▶ [TO DO] In the data below, find each line carrying the string "loadEmpty" and copy it out.
━━━ RECORD EXTRACTS
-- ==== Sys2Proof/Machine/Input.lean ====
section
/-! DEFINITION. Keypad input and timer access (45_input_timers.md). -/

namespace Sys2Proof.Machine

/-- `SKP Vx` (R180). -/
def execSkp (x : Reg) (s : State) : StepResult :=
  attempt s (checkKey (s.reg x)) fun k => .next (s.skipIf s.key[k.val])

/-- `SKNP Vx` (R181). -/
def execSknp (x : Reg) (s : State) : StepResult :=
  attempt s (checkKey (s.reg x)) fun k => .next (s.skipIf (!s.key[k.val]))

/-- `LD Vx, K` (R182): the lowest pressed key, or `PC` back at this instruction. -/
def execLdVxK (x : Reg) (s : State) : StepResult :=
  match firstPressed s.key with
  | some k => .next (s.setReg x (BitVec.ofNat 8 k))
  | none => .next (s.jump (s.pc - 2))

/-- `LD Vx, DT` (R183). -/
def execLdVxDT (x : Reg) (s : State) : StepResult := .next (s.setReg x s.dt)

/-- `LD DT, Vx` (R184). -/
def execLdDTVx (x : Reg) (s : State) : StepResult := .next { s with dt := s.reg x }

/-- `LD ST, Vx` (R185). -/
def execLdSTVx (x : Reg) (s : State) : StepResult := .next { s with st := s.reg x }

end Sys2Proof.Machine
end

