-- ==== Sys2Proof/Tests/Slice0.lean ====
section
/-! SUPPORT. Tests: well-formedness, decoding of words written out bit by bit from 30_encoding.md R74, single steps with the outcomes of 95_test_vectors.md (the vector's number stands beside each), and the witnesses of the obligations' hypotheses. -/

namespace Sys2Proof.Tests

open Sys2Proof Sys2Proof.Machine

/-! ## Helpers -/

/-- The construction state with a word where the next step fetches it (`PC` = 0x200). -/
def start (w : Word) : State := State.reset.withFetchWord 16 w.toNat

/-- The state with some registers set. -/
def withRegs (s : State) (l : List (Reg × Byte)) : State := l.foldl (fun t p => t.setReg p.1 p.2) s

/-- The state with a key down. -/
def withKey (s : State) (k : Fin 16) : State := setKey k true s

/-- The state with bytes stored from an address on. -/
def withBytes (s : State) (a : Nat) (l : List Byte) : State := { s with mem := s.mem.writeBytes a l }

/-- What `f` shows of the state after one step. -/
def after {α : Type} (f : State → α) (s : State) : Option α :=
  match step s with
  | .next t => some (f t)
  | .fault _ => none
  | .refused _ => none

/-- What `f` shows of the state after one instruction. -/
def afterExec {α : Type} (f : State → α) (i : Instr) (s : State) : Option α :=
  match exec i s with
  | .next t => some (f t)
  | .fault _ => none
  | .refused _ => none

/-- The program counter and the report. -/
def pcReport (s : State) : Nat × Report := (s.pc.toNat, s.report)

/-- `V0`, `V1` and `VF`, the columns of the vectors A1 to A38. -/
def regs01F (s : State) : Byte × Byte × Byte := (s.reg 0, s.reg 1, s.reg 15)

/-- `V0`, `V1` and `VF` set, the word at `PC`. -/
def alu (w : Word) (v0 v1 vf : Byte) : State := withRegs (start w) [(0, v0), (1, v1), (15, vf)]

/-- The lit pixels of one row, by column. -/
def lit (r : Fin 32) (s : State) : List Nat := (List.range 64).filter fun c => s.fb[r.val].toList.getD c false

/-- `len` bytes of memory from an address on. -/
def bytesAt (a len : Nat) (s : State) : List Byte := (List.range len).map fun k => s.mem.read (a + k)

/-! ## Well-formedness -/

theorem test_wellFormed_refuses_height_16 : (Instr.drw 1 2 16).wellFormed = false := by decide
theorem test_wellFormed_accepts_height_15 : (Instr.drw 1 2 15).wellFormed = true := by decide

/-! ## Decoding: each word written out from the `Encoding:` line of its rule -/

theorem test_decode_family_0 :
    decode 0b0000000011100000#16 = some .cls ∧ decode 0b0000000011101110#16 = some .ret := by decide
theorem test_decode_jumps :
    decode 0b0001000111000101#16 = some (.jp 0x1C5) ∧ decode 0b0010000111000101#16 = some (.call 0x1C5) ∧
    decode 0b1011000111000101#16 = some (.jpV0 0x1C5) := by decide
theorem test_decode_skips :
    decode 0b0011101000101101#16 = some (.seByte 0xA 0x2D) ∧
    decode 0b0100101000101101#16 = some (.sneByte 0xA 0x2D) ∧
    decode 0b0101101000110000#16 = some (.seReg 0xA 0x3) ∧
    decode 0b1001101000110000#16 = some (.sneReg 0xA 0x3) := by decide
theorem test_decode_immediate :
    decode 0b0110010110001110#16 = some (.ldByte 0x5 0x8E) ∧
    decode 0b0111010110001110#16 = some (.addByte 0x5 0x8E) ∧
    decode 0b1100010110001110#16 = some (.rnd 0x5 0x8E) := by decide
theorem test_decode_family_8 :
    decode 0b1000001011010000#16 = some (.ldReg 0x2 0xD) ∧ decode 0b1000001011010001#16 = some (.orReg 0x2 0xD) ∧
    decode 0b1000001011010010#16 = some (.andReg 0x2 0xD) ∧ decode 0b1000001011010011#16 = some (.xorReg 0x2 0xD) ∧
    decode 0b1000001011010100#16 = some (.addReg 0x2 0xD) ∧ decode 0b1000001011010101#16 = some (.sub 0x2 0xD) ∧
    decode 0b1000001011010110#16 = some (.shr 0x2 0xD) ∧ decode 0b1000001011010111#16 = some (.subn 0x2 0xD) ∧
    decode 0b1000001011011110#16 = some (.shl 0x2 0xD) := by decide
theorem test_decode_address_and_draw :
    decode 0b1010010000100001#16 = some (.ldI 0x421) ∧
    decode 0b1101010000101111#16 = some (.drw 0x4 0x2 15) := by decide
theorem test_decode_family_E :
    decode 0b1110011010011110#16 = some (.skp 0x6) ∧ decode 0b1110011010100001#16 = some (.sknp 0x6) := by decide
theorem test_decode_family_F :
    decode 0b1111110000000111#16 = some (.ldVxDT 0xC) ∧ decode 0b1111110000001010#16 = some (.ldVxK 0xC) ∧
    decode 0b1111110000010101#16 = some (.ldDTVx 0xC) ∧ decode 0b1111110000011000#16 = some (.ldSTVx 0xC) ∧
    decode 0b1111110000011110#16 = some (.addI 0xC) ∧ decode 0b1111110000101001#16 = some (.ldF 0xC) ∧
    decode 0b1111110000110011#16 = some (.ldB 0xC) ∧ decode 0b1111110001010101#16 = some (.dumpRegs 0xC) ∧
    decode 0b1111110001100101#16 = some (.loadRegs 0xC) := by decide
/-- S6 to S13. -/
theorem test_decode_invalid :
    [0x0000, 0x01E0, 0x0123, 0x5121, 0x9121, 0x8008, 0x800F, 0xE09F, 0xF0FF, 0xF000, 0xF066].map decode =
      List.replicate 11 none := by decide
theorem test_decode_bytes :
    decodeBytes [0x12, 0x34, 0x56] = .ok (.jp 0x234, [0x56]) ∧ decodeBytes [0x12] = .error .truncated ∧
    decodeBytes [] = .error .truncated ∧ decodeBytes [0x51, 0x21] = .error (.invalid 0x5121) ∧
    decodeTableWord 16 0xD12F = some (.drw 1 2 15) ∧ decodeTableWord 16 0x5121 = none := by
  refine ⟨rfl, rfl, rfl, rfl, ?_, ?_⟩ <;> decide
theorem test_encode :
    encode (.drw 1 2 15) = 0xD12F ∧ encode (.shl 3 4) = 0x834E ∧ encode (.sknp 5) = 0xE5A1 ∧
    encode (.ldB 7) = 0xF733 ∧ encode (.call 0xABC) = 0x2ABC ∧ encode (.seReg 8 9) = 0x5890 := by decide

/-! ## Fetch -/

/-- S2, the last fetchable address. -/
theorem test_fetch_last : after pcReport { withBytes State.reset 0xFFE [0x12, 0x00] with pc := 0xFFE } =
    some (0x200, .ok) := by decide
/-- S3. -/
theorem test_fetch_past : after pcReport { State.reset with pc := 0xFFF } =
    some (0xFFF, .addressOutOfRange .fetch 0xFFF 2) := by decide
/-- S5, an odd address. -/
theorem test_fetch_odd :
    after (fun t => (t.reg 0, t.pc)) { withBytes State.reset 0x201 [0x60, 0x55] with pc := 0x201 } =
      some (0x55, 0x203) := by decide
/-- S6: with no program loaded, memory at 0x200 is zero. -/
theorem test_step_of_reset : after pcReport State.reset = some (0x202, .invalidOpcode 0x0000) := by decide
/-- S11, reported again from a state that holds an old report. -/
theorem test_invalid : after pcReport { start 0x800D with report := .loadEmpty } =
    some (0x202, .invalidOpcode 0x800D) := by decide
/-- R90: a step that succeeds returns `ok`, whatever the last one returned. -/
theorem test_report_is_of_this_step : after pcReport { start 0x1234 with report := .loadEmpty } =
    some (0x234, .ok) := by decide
━━━━━━
▶ [PROBLEM SOLUTION]
theorem test_invalid : after pcReport { start 0x800D with report := .loadEmpty } =
theorem test_report_is_of_this_step : after pcReport { start 0x1234 with report := .loadEmpty } =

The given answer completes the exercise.